Numba-accelerated Jackknife

My resample library implements the jackknife and bootstrap resampling techniques. The implementations use pure-Python. Since resampling techniques are computationally expensive, it is important to ask whether we can speed up these methods with Numba. In this notebook I compare a JIT-compiled implementation of the Jackknife with the pure Python implementation from resample.

Since Numba currently does not support JIT-compiled functions which accept other functions as arguments, the JIT-compiled version has to work a little differently from the pure-Python version. It creates a two-dimensional array with all leave-one-out samples at once inside the compiled code. This array is then passed to Python and the function is evaluated over this array. This has a downside: For large samples, creating an N x (N-1) array in memory becomes dangerous since the memory allocation may bring the computer down and very slow.

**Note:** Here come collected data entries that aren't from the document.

-- ==== Sys2Proof/Syntax.lean ====
section
/-! DEFINITION. The commands of the part: one constructor for each row of spec/opcode_table.json. The table gives no
row any bits; each constructor carries what its spec rule says the command brings (an address, byte enables, data). -/

namespace Sys2Proof

/-- The sense of an edge of the trigger line (R27). -/
inductive EdgeSense where
  | rising
  | falling
  deriving DecidableEq, Repr

/-- The commands, in the order of spec/opcode_table.json. The fourteen commands of the command word (R18, R19, R176)
carry the other three bytes of the word written: the slot operand (bits 15:8), the byte no table names (bits 23:16) and
the tag (bits 31:24). -/
inductive Instr where
  | enable (operand spare tag : BitVec 8)
  | disable (operand spare tag : BitVec 8)
  | start (operand spare tag : BitVec 8)
  | stop (operand spare tag : BitVec 8)
  | resume (operand spare tag : BitVec 8)
  | restart (operand spare tag : BitVec 8)
  | release (operand spare tag : BitVec 8)
  | trigger (operand spare tag : BitVec 8)
  | reinit (operand spare tag : BitVec 8)
  | adopt (operand spare tag : BitVec 8)
  | compare (operand spare tag : BitVec 8)
  | markBased (operand spare tag : BitVec 8)
  | clearConditions (operand spare tag : BitVec 8)
  | ackNotices (operand spare tag : BitVec 8)
  /-- A full-word write of the command word whose code names no command (R19). -/
  | unknownCode (data : Word)
  /-- A write of the command word with some byte enable clear (R18). -/
  | refusedForm (be : Enables) (data : Word)
  /-- A write at a control-page offset 0x000 to 0x87F (R1). -/
  | planWrite (offset : BitVec 12) (be : Enables) (data : Word)
  /-- A write of the taken index word, offset 0x884 (R151). -/
  | takenIndexWrite (be : Enables) (data : Word)
  /-- A write to trace memory or to a plain word of the control page (R170). -/
  | upstreamMemoryWrite (addr : Addr) (be : Enables) (data : Word)
  /-- A read of trace memory or of the control page (R168). -/
  | upstreamMemoryRead (addr : Addr) (be : Enables)
  /-- A write at a control-page offset 0x900 to 0xCDF (R167). -/
  | partWrittenAreaWrite (offset : BitVec 12) (be : Enables) (data : Word)
  /-- An access to a stray address (R167). -/
  | strayAccess (addr : Addr) (write : Bool) (be : Enables) (data : Word)
  /-- A read of the shot window; the operand is the byte offset in it (R167). -/
  | shotWindowRead (offset : BitVec 16) (be : Enables)
  /-- A write to the view window; the operand is the byte offset in it (R165). -/
  | viewWindowWrite (offset : BitVec 16) (be : Enables) (data : Word)
  /-- A full-word write of shot-window word 0 (R68). -/
  | headerWrite (data : Word)
  /-- A full-word write of another shot-window word; the operand is the word offset (R70). -/
  | wordWrite (offset : BitVec 14) (data : Word)
  /-- A shot-window write with some byte enable clear (R67). -/
  | partialWrite (offset : BitVec 14) (be : Enables) (data : Word)
  /-- A read of the view window; the operand is the byte offset in it (R162). -/
  | viewRead (offset : BitVec 16) (be : Enables)
  | passGrant
  | accumGrant
  | traceGrant
  | viewFetchGrant
  | postGrant
  | quietHoursGateAsserted
  | quietHoursGateDeasserted
  | liveLightGuardAsserted
  | liveLightGuardDeasserted
  /-- An edge of the trigger line, of the sense given (R27). -/
  | triggerEdge (sense : EdgeSense)
  | hardReset
  | resetDeasserted
  | settleTimerExpiry
  | warmUpExpiry
  | warmHoldExpiry
  | dutyPeriodEnd
  | shotSpacingExpiry
  /-- The deadline of the outstanding shot with this sequence expires (R76). -/
  | shotDeadlineExpiry (sequence : BitVec 16)
  | takeResult
  deriving DecidableEq, Repr

/-- The commands of the command word, as codes (spec/12_formats_signals_and_ratings.md, 12.3). -/
inductive CommandName where
  | enable | disable | start | stop | resume | restart | release | trigger | reinit | adopt | compare | markBased
  | clearConditions | ackNotices
  deriving DecidableEq, Repr

/-- The code of a command (table of 12.3). -/
def CommandName.code : CommandName → BitVec 8
  | .enable => 0x01
  | .disable => 0x02
  | .start => 0x03
  | .stop => 0x04
  | .resume => 0x05
  | .restart => 0x06
  | .release => 0x07
  | .trigger => 0x08
  | .reinit => 0x09
  | .adopt => 0x0A
  | .compare => 0x0B
  | .markBased => 0x0C
  | .clearConditions => 0x0D
  | .ackNotices => 0x0E

/-- The word a command is written as: code, slot operand, unnamed byte, tag (12.3, command word). -/
def CommandName.word (c : CommandName) (operand spare tag : BitVec 8) : Word :=
  tag ++ spare ++ operand ++ c.code

end Sys2Proof
end

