-- ==== Sys2Proof/Config.lean ====
section
/-! DEFINITION. The free values: what the spec leaves to the part, which no proof may look into. -/

namespace Sys2Proof

/-- Free value. R89: when a slot's view lock becomes FREE with both the next add of the slot and a held view read of
it waiting, either may take it first. `true` means the view read takes it first. The argument is the number of such
choices made so far (State.freeIndex). Nothing in Lean knows a value of it (log entry 8). -/
opaque Config.viewReadFirst : Nat → Bool

end Sys2Proof
end

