-- ==== Sys2Proof/Machine/Verdicts.lean ====
section
/-! DEFINITION. The Verdict Unit: the posting decision (R143 to R145), the pair record (R135 to R139), pair resolution
(R140, R141) and results (R136, R142, R146). -/

namespace Sys2Proof.Machine

/-- A verdict that reaches the posting decision (R143, R144). -/
structure Verdict where
  kind : Kind
  location : Nat
  magnitude : Int
  paired : Bool
  reflective : Bool
  preceded : Bool
  masked : Bool
  injected : Bool
  reason : FaultReason
  sweep : BitVec 32
  deriving DecidableEq, Repr

/-! ### The posting decision -/

/-- The kind and location a verdict is compared with: the finding in flight's, else the standing ones (R143). -/
def comparedWith (e : VerdictEntry) : Kind × Nat :=
  match e.inFlight with
  | some f => (f.newKind, f.location)
  | none => (e.kind, e.location)

/-- The kinds whose location matters under TRANSITIONS (R143). -/
def locatedKind : Kind → Bool
  | .reflection => true
  | .loss => true
  | .bend => true
  | .brk => true
  | .anomaly => true
  | _ => false

/-- The distance of two points along the trace. -/
def pointDistance (a b : Nat) : Nat := (a - b) + (b - a)

/-- A finding is due (R143). -/
def findingDue (r : Record16) (e : VerdictEntry) (v : Verdict) : Bool :=
  recEvery r || (comparedWith e).1 != v.kind ||
    (locatedKind v.kind && pointDistance v.location (comparedWith e).2 > recRelocateTolerance r)

/-- The finding formed for a verdict (R144); the Findings Unit adds the sequence. -/
def formFinding (s : State) (k : SlotIx) (v : Verdict) : Finding where
  sequence := s.findings.seq
  slot := k
  newKind := v.kind
  prevKind := (comparedWith s.verdict.table[k]).1
  sweep := v.sweep
  location := v.location
  port := recPort (activeRecord s k)
  source := recSource (activeRecord s k)
  paired := v.paired
  reflective := v.reflective
  preceded := v.preceded
  masked := v.masked
  injected := v.injected
  reason := v.reason
  magnitude := v.magnitude

/-- The posting decision on a slot's verdict and what follows the Findings Unit's answer (R143, R145, R149). A finding
due and handed on leaves the unposted flag to its ring write: DEDUCED, R145's table and prose differ (log entry 42). -/
def postVerdict (k : SlotIx) (v : Verdict) (s : State) : State :=
  if findingDue (activeRecord s k) s.verdict.table[k] v then
    let f := formFinding s k v
    if findingAnswer s then
      let s1 := acceptFinding f s
      { s1 with verdict.table := modifySlot s1.verdict.table k fun e => { e with inFlight := some f } }
    else
      let s1 := deferFinding f s
      { s1 with verdict.table := modifySlot s1.verdict.table k fun e => { e with unposted := true } }
  else { s with verdict.table := modifySlot s.verdict.table k fun e => { e with unposted := false } }

/-- Verdicts posted in order, each against what the one before it has left (R149). -/
def postVerdicts : List (SlotIx × Verdict) → State → State
  | [], s => s
  | (k, v) :: rest, s => postVerdicts rest (postVerdict k v s)

/-- A result as a verdict of its own kind, the paired flag clear; a LOSS CANDIDATE becomes LOSS (R138, R142, R146). -/
def verdictOf (r : Result) : Verdict where
  kind := if r.kind = .lossCandidate then .loss else r.kind
  location := r.location
  magnitude := r.magnitude
  paired := false
  reflective := r.reflective
  preceded := r.preceded
  masked := !r.masked.isEmpty
  injected := r.injected
  reason := r.reason
  sweep := r.sweep

/-- A pair input as a verdict of the kind it is resolved to, in the sweep in progress (R140, R141, R144). -/
def verdictOfInput (s : State) (x : PairInput) (kind : Kind) (paired : Bool) : Verdict where
  kind := kind
  location := x.location
  magnitude := x.magnitude
  paired := paired
  reflective := false
  preceded := false
  masked := x.masked
  injected := false
  reason := .none
  sweep := s.seq.sweepNumber

/-! ### The pair record -/

/-- The relation of a slot to its partner (R135). -/
inductive Relation where
  | unpaired
  | broken
  | openTo (partner : SlotIx)
  | formed (partner : SlotIx)
  deriving DecidableEq, Repr

/-- The relation judged from the two entry judgements (R135). -/
def relation (s : State) (a : SlotIx) : Relation :=
  match s.verdict.judgements[a] with
  | .names b =>
    match s.verdict.judgements[b] with
    | .notEntered => .openTo b
    | .unpaired => .broken
    | .names c => if c = a then .formed b else .broken
  | _ => .unpaired

/-- A slot's pair input stored (R136). -/
def setInput (k : SlotIx) (x : Option PairInput) (s : State) : State :=
  { s with verdict.inputs := s.verdict.inputs.set k x }

/-- A pair input made of a result (R136). -/
def inputOf (r : Result) (final : Bool) : PairInput :=
  ⟨r.kind, r.location, r.magnitude, final, !r.masked.isEmpty⟩

/-- The pair record cleared (R28 step 5, R135). -/
def clearPairs (s : State) : State :=
  { s with
    verdict.judgements := Vector.replicate 24 .notEntered
    verdict.inputs := Vector.replicate 24 none }

/-- A PENDING input resolved as LOSS with the paired flag clear, and posted; it becomes FINAL (R139, R141). -/
def resolveUnpaired (a : SlotIx) (s : State) : State :=
  match s.verdict.inputs[a] with
  | some x =>
    if x.final then s
    else postVerdict a (verdictOfInput s x .loss false) (setInput a (some { x with kind := .loss, final := true }) s)
  | none => s

/-- The PENDING inputs of the slots listed resolved in order (R141). -/
def resolvePending : List SlotIx → State → State
  | [], s => s
  | a :: rest, s => resolvePending rest (resolveUnpaired a s)

/-- What slot `b`'s entry does to slot `a`: an OPEN relation that names `b`, and that `b`'s judgement does not name,
is BROKEN, and a PENDING input is resolved (R139). -/
def breakPair (b : SlotIx) (judged : Judgement) (a : SlotIx) (s : State) : State :=
  if relation s a = .openTo b ∧ judged ≠ .names a then resolveUnpaired a s else s

/-- The slots of a list for which an entry breaks a pair, in order. -/
def breakPairs (b : SlotIx) (judged : Judgement) : List SlotIx → State → State
  | [], s => s
  | a :: rest, s => breakPairs b judged rest (breakPair b judged a s)

/-- Slot `b`'s entry judgement recorded, after the relations it breaks are resolved (R135, R139). -/
def recordJudgement (b : SlotIx) (judged : Judgement) (s : State) : State :=
  let s1 := breakPairs b judged (List.finRange 24) s
  { s1 with verdict.judgements := s1.verdict.judgements.set b judged }

/-! ### Resolving a pair (R140) -/

/-- What the short and the long slot's inputs resolve to: `none` where the slot was posted as its own kind. The pair
tolerance and bend ratio are the long slot's. -/
def pairKinds (short long : PairInput) (tolerance ratio : Nat) : Option Kind × Option Kind :=
  if short.kind = .lossCandidate ∧ long.kind = .lossCandidate then
    if pointDistance short.location long.location ≤ tolerance then
      if long.magnitude.natAbs * 16 ≥ ratio * short.magnitude.natAbs then (some .bend, some .bend)
      else (some .loss, some .loss)
    else (some .loss, some .loss)
  else if long.kind = .lossCandidate then
    if short.kind = .clear then (none, some .bend) else (none, some .loss)
  else if short.kind = .lossCandidate then (some .loss, none)
  else (none, none)

/-- A slot's part of a resolution: the resolved input, now FINAL, and what it posts, with the paired flag set (R140). -/
def resolvedPart (s : State) (k : SlotIx) (x : PairInput) : Option Kind → State × List (SlotIx × Verdict)
  | some kind =>
    (setInput k (some { x with kind := kind, final := true }) s, [(k, verdictOfInput s x kind true)])
  | none => (setInput k (some { x with final := true }) s, [])

/-- Slot `a`'s source number is below slot `b`'s: `a` is the short slot (R135). -/
def isShort (s : State) (a b : SlotIx) : Bool :=
  (recSource (activeRecord s a)).toNat < (recSource (activeRecord s b)).toNat

/-- The inputs of a FORMED pair resolved, short slot first; `own` are postings of this step that come before the
resolution's for the same slot (R137, R138, R140). -/
def resolvePair (short long : SlotIx) (x y : PairInput) (own : SlotIx → List (SlotIx × Verdict)) (s : State) : State :=
  let r := activeRecord s long
  let kinds := pairKinds x y (recPairTolerance r) (recBendRatio r)
  let p := resolvedPart s short x kinds.1
  let q := resolvedPart p.1 long y kinds.2
  postVerdicts (own short ++ p.2 ++ own long ++ q.2) q.1

/-- The inputs of slot `a` and its partner `b` resolved, the short slot first. -/
def resolveAgainst (a b : SlotIx) (x y : PairInput) (own : SlotIx → List (SlotIx × Verdict)) (s : State) : State :=
  if isShort s a b then resolvePair a b x y own s else resolvePair b a y x own s

/-! ### Taking a result -/

/-- The kinds that a comparison gives and that are posted as their own kind (R137). -/
def storedKind : Kind → Bool
  | .clear => true
  | .reflection => true
  | .brk => true
  | .anomaly => true
  | _ => false

/-- A CLEAR, REFLECTION, BREAK or ANOMALY of a slot whose relation is FORMED or OPEN: stored FINAL, posted, and the
partner's PENDING input resolved in the same step, short slot first (R137). -/
def takeStored (k : SlotIx) (r : Result) (partner : SlotIx) (formed : Bool) (s : State) : State :=
  let x := inputOf r true
  let s1 := setInput k (some x) s
  let own : SlotIx → List (SlotIx × Verdict) := fun j => if j = k then [(k, verdictOf r)] else []
  match s.verdict.inputs[partner] with
  | some y =>
    if formed && !y.final then resolveAgainst k partner x y own s1 else postVerdict k (verdictOf r) s1
  | none => postVerdict k (verdictOf r) s1

/-- A LOSS CANDIDATE of a slot whose relation is FORMED or OPEN (R138). -/
def takeCandidate (k : SlotIx) (r : Result) (partner : SlotIx) (formed : Bool) (s : State) : State :=
  let x := inputOf r false
  let s1 := setInput k (some x) s
  match s.verdict.inputs[partner] with
  | some y => if formed then resolveAgainst k partner x y (fun _ => []) s1 else s1
  | none => s1

/-- The Verdict Unit takes the result of a slot in POSTING (R136, R137, R138, R146). -/
def verdictTake (k : SlotIx) (r : Result) (s : State) : State :=
  match relation s k with
  | .formed b =>
    if r.kind = .lossCandidate then takeCandidate k r b true s
    else if storedKind r.kind then takeStored k r b true s
    else postVerdict k (verdictOf r) s
  | .openTo b =>
    if r.kind = .lossCandidate then takeCandidate k r b false s
    else if storedKind r.kind then takeStored k r b false s
    else postVerdict k (verdictOf r) s
  | _ => postVerdict k (verdictOf r) s

end Sys2Proof.Machine
end

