/-! ### Ends of background operations -/

/-- The background slot takes an operation or becomes FREE, which is reported (R119). -/
def setBg (b : Option Background) (s : State) : State := report { s with trace.bg := b }

/-- The result of an operation (R118). -/
def resultOf (s : State) (b : Background) (d : Decided) (reason : FaultReason) (glitches : Nat) : Result where
  kind := d.kind
  location := d.location
  magnitude := d.magnitude
  reflective := d.reflective
  preceded := d.preceded
  masked := b.masked
  reason := reason
  sweep := s.seq.sweepNumber
  injected := b.op = .compareCommand
  glitches := glitches

/-- A COMPARE-RUN reports its result: the slot passes from COMPARING to POSTING (R33, R118). -/
def reportResult (k : SlotIx) (r : Result) (s : State) : State :=
  match s.seq.comp with
  | some l => if l.slot = k ∧ l.phase = .comparing then { s with seq.comp := some ⟨k, .posting r⟩ } else s
  | none => s

/-- A COMPARE-RUN or COMPARE-COMMAND that hands on a result ends (R118, R120, R128): the glitch count is reported; a
COMPARE-RUN's slot enters POSTING; a COMPARE-COMMAND's guard is lifted and its result posted unpaired (R142) before the
background slot becomes FREE and the deferred regions apply (R10). -/
def endCompare (b : Background) (r : Result) (s : State) : State :=
  let s1 := { s with trace.glitchCount := s.trace.glitchCount.set b.slot r.glitches }
  if b.op = .compareCommand then
    applyOutside (setBg none (postVerdict b.slot (verdictOf r) (liftGuard .compareCommand b.slot s1)))
  else setBg none (reportResult b.slot r s1)

/-- An ADOPT ends without completing (R126). -/
def endAdopt (b : Background) (s : State) : State := applyOutside (setBg none (liftGuard .adopt b.slot s))

/-- An ADOPT completes (R125). -/
def completeAdopt (b : Background) (s : State) : State :=
  applyOutside (setBg none (liftGuard .adopt b.slot (setBased b.slot true s)))

/-- An operation stopped by a condition under STOPPING at a point (R103, R104). -/
def stopOperation (b : Background) (point : Nat) (c : Condition) (s : State) : State :=
  let s1 := captureStop b point c s
  if b.op = .adopt then endAdopt b s1
  else endCompare b (resultOf s1 b ⟨.faulted, point, 0, false, false⟩ .condition b.cmp.glitches) s1

/-- A condition met by an operation: raised once, then its disposition applies (R100, R102, R103). The operation that
goes on is answered; `none` says that it stopped. -/
def meetCondition (c : Condition) (b : Background) (point : Nat) (s : State) : State × Option Background :=
  if b.raised.has c then (s, some b)
  else
    let s1 := raiseCondition c b.slot s
    let b1 := { b with raised := b.raised.insert c }
    if b.stopping.has c then (stopOperation b1 point c s1, none)
    else (s1, some { b1 with masked := b1.masked.insert c })

/-- A condition tested at a point or a start: met, or the operation goes on as it is (R100). -/
def testCondition (holds : Bool) (c : Condition) (b : Background) (point : Nat) (s : State) :
    State × Option Background :=
  if holds then meetCondition c b point s else (s, some b)

/-- What follows the test of a condition: nothing where the operation has stopped, the rest of the step where it goes
on (R102, R103). -/
def onGoing (p : State × Option Background) (rest : Background → State → State) : State :=
  match p.2 with
  | some b => rest b p.1
  | none => p.1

Fortunately, it turns out that there is nothing to gain from JIT-compiling and thus there is no need to accept this caveat.

from resample.jackknife import jackknife
import numpy as np
import numba as nb
from typing import Callable
from timeit import timeit
from matplotlib import pyplot as plt

@nb.njit(nogil=True)
def _jackknife_jit(a: np.ndarray):
    n = len(a)
    x = np.empty((n, n - 1), dtype=a.dtype)
    for i in range(n):
        for j in range(n-1):
            shift = 0 if j < i else 1
            x[i, j] = a[j + shift]
    return x


@nb.njit
def _jackknife_gen(a):
    n = len(a)
    x = np.empty(n - 1, a.dtype)
    for i in range(n - 1):
        x[i] = a[i + 1]
    yield x.view(x.dtype)

    # update needs to change values only up to i
    # for a = [0, 1, 2, 3]
    # x0 = [1, 2, 3]
    # x1 = [0, 2, 3]
    # x2 = [0, 1, 3]
    # x3 = [0, 1, 2]
    for i in range(1, n):
        for j in range(i):
            x[j] = a[j]
        yield x.view(x.dtype)


def jackknife_jit(fn: Callable, a: np.ndarray) -> np.ndarray:
    return np.asarray([fn(x) for x in _jackknife_gen(a)])

# force compilation
jackknife_jit(np.mean, np.random.randn(10));

x = np.random.rand(10000)

%%timeit
jackknife(np.mean, x)

105 ms ± 10.6 ms per loop (mean ± std. dev. of 7 runs, 10 loops each)

%%timeit
jackknife_jit( np.mean, x)

119 ms ± 6.34 ms per loop (mean ± std. dev. of 7 runs, 10 loops each)

The results are comparable. This also remains so when we benchmark samples of varying size.

n = np.asarray(np.geomspace(3, 20000, 50), dtype=int)
times = {
    ("jackknife", "np.mean"): np.empty(len(n)),
    ("jackknife_jit", "np.mean"): np.empty(len(n)),
}
for i, ni in enumerate(n):
    x = np.random.randn(ni)
    for s_fcn, s_arg in times:
        t = timeit(f"{s_fcn}({s_arg}, x)", f"from __main__ import {s_fcn}, x; import numpy as np", number=1)
        times[(s_fcn, s_arg)][i] = t

plt.figure()
for (s_fcn, s_arg), ts in times.items():
    plt.plot(n, ts, label=f"{s_fcn} {s_arg}")
plt.loglog()
plt.ylabel("time / sec")
plt.legend();